The chief U.N. weapons inspector Hans Blix says the threat of "serious consequences" for Iraq's failure to cooperate with inspectors would make the U.N. job easier. Mr. Blix and Mohamed ElBaradei, the head of the International Atomic Energy Agency, expressed their views in a meeting with the Security Council Monday, as the U.N. body began critical negotiations on a controversial U.S. draft resolution.
Mr. Blix declined to accept responsibility for war or peace in Iraq. He says his mission is to conduct inspections for banned weapons of mass destruction, and it is up to the Security Council to decide whether any failure by Baghdad would lead to military action.
"Our job is to report and the decision whether there is war or peace, or reaction, that is for the Council and its members," he said.
However, the chief U.N. arms inspector says it would strengthen his mission if Iraq were to realize from the outset that serious consequences would follow a lack of cooperation.
"I think it helps us if Iraq is conscious that non-cooperation will entail reactions by the Council," he said.
Mr. Blix has delayed sending the inspectors back into Iraq, after an absence of almost four years, while the Security Council discusses adopting tougher guidelines for his mission. Mr. Blix would like a unified stand out of the Council. He believes any perception in Baghdad of division would weaken the hand of his inspectors, as they seek unfettered access to all suspected sites.
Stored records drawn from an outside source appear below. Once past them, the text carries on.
theorem soundActive_iff (s : State) : s.soundActive = true ↔ s.ST ≠ 0 :=
  bne_iff_ne

/-- Settles O44: LD Vx, DT writes the value of DT to Vx and moves on, so the frame of that write holds DT. -/
theorem readDelayTimer : Obligations.ReadDelayTimer := by
  intro x s
  exact ⟨decode_ldVxDt x, _, rfl, setReg_advance_effect s x s.DT⟩

/-- Settles O45: each writes the value of Vx to its timer and moves on; `soundActive` looks at nothing but the new ST. -/
theorem writeTimers : Obligations.WriteTimers := by
  intro x s
  have hframeDT := onlyChanges_trans (onlyChanges_setDT s (s.reg x)) (onlyChanges_advance _ instrLen)
  have hframeST := onlyChanges_trans (onlyChanges_setST s (s.reg x)) (onlyChanges_advance _ instrLen)
  exact ⟨⟨_, rfl, rfl, rfl, onlyChanges_of_subset (by simp) hframeDT⟩,
    ⟨_, rfl, rfl, soundActive_iff _, rfl, onlyChanges_of_subset (by simp) hframeST⟩, decode_ldDtVx x, decode_ldStVx x⟩

end Sys2Proof.Proofs
end

section
/-! SUPPORT. The opcode map of 30_encoding.md R84 against the decoder: a word that decodes matches the row of its
instruction, so a word that no row matches is rejected (R86). -/

namespace Sys2Proof.Proofs

open Sys2Proof Sys2Proof.Machine Sys2Proof.Laws

variable {w : Word} {i : Instr}

/-! ### A row as a condition on the fields its mask keeps -/

theorem matches_of_opField {op : Nibble} (hop : opField w = op) :
    OpcodeRow.matches ⟨op ++ (0#12 : Addr12), 0xF000⟩ w = true := by
  rw [OpcodeRow.matches, beq_iff_eq, ← formatNNN_fields w, formatNNN_and_mask, hop]

theorem matches_of_opField_nField {op n : Nibble} (hop : opField w = op) (hn : nField w = n) :
    OpcodeRow.matches ⟨(op ++ 0x0#4) ++ (0x0#4 ++ n), 0xF00F⟩ w = true := by
  rw [OpcodeRow.matches, beq_iff_eq, ← formatXYN_fields w, hop, hn]
  exact (formatXYN_and_mask op _ _ n 0xF).trans (by rw [show n &&& 0xF = n from nibble_and_ones n])

theorem matches_of_opField_kkField {op : Nibble} {kk : Byte} (hop : opField w = op) (hkk : kkField w = kk) :
    OpcodeRow.matches ⟨(op ++ 0x0#4) ++ kk, 0xF0FF⟩ w = true := by
  rw [OpcodeRow.matches, beq_iff_eq, ← formatXKK_fields w, hop, hkk]
  exact (formatXKK_and_mask op _ kk 0xFF).trans (by rw [show kk &&& 0xFF = kk from BitVec.and_allOnes])

/-! ### A word that decodes matches its instruction's row -/

theorem rowOf_mem_opcodeRows (i : Instr) : rowOf i ∈ opcodeRows := by
  cases i <;> simp [opcodeRows, rowOf]

theorem rowOf_decodeZeroGroup_matches (hop : opField w = 0x0) : (rowOf (decodeZeroGroup w)).matches w = true := by
  unfold decodeZeroGroup
  split
  case isTrue hcls => rw [hcls]; rfl
  case isFalse =>
    split
    case isTrue hret => rw [hret]; rfl
    case isFalse => exact matches_of_opField hop

theorem rowOf_decodeEightGroup_matches (hop : opField w = 0x8) (h : decodeEightGroup w = .ok i) :
    (rowOf i).matches w = true := by
  unfold decodeEightGroup at h
  split at h <;> cases h
  all_goals exact matches_of_opField_nField hop ‹_›

theorem rowOf_decodeEGroup_matches (hop : opField w = 0xE) (h : decodeEGroup w = .ok i) :
    (rowOf i).matches w = true := by
  unfold decodeEGroup at h
  split at h <;> cases h
  all_goals exact matches_of_opField_kkField hop ‹_›

theorem rowOf_decodeFGroup_matches (hop : opField w = 0xF) (h : decodeFGroup w = .ok i) :
    (rowOf i).matches w = true := by
  unfold decodeFGroup at h
  split at h <;> cases h
  all_goals exact matches_of_opField_kkField hop ‹_›

/-- One case per value of `opField` (`h_1` is 0x0, `h_16` is 0xF): the 0 group (30_encoding.md R87), the groups 5 and 9
with one row each, the groups 8, E and F, and one row for each of the others. -/
theorem rowOf_decode_matches (h : decode w = .ok i) : (rowOf i).matches w = true := by
  unfold decode at h
  split at h
  case h_1 hop =>
    cases h
    exact rowOf_decodeZeroGroup_matches hop
  case h_6 | h_10 =>
    split at h <;> cases h
    exact matches_of_opField_nField ‹_› ‹_›
  case h_9 hop => exact rowOf_decodeEightGroup_matches hop h
  case h_15 hop => exact rowOf_decodeEGroup_matches hop h
  case h_16 =>
    have hop : opField w = 0xF := by
      simp only [imp_false] at *
      bv_omega
    exact rowOf_decodeFGroup_matches hop h
  all_goals
    cases h
    exact matches_of_opField ‹_›

theorem decode_error_of_no_row (hnone : ∀ r ∈ opcodeRows, r.matches w = false) : ∃ e, decode w = .error e := by
  cases hdec : decode w with
  | error e => exact ⟨e, rfl⟩
  | ok i =>
    have hmatches := rowOf_decode_matches hdec
    rw [hnone _ (rowOf_mem_opcodeRows i)] at hmatches
    cases hmatches

end Sys2Proof.Proofs
end

section
/-! SUPPORT. The faults of 60_exceptions.md R152 and R153: a step on an illegal word, and RET on the empty stack. -/

namespace Sys2Proof.Proofs

open Sys2Proof Sys2Proof.Machine

theorem step_of_decode_error {s : State} {e : DecodeError} (hrun : s.run = .running) (hawait : s.await = none)
    (hpc : s.pc.toNat ≤ 0xFFE)
    (hdec : decode (wordOfBytes (s.readByte s.pc.toNat) (s.readByte (s.pc.toNat + 1))) = .error e) :
    step s = .next ((s.setDirty false).halt .illegalOpcode) := by
  rcases step_cases s with ⟨hhalted, -⟩ | ⟨-, hawaits, -⟩ | ⟨-, -, ⟨hgt, -⟩ | ⟨-, hstep⟩⟩
  · rw [hrun] at hhalted
    cases hhalted
  · exact absurd hawait hawaits
  · omega
  · rwa [hdec] at hstep

theorem onlyChanges_setDirty_halt (s : State) (d : Bool) (e : Error) :
    OnlyChanges [.run, .err, .dirty] s ((s.setDirty d).halt e) :=
  onlyChanges_trans (onlyChanges_setDirty s d) (onlyChanges_halt _ e)

/-- Settles O8: a word that no row matches does not decode, so the step is the fault raised after `dirty` is cleared. -/
theorem illegalWordHaltsUnexecuted : Obligations.IllegalWordHaltsUnexecuted := by
  intro s hrun hawait hpc hnone
  obtain ⟨e, hdec⟩ := decode_error_of_no_row hnone
  exact ⟨_, step_of_decode_error hrun hawait hpc hdec, raises_setDirty_halt s false _,
    onlyChanges_setDirty_halt s false _⟩

theorem exec_ret_of_empty (s : State) (hempty : s.sp.val = 0) :
    ∃ t, exec .ret s = .next t ∧ Raises .stackUnderflow s t ∧ OnlyChanges [.run, .err] s t :=
  ⟨_, execRet_of_empty s hempty, raises_halt s _, onlyChanges_halt s _⟩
But time seems to be running out for the Security Council to find some sort of compromise on a new resolution. Six weeks of negotiations between the United States and key Council members Russia, China and France, have failed to break a deadlock over the U.S. insistence on including a warning about possible military action if Iraq fails to cooperate. The Bush administration is pressing for a vote this week. White House spokesman Ari Fleischer says the Council has debated the issue long enough.
None of the opponents of the U.S. draft, which, among the key Council members, only Britain supports, has ruled out punitive action against Iraq. But they insist that it be considered only if the inspectors report serious problems.
Diplomats fear certain language in the U.S. resolution could trigger the automatic use of force, providing Washington with legal cover for a possible attack on its own.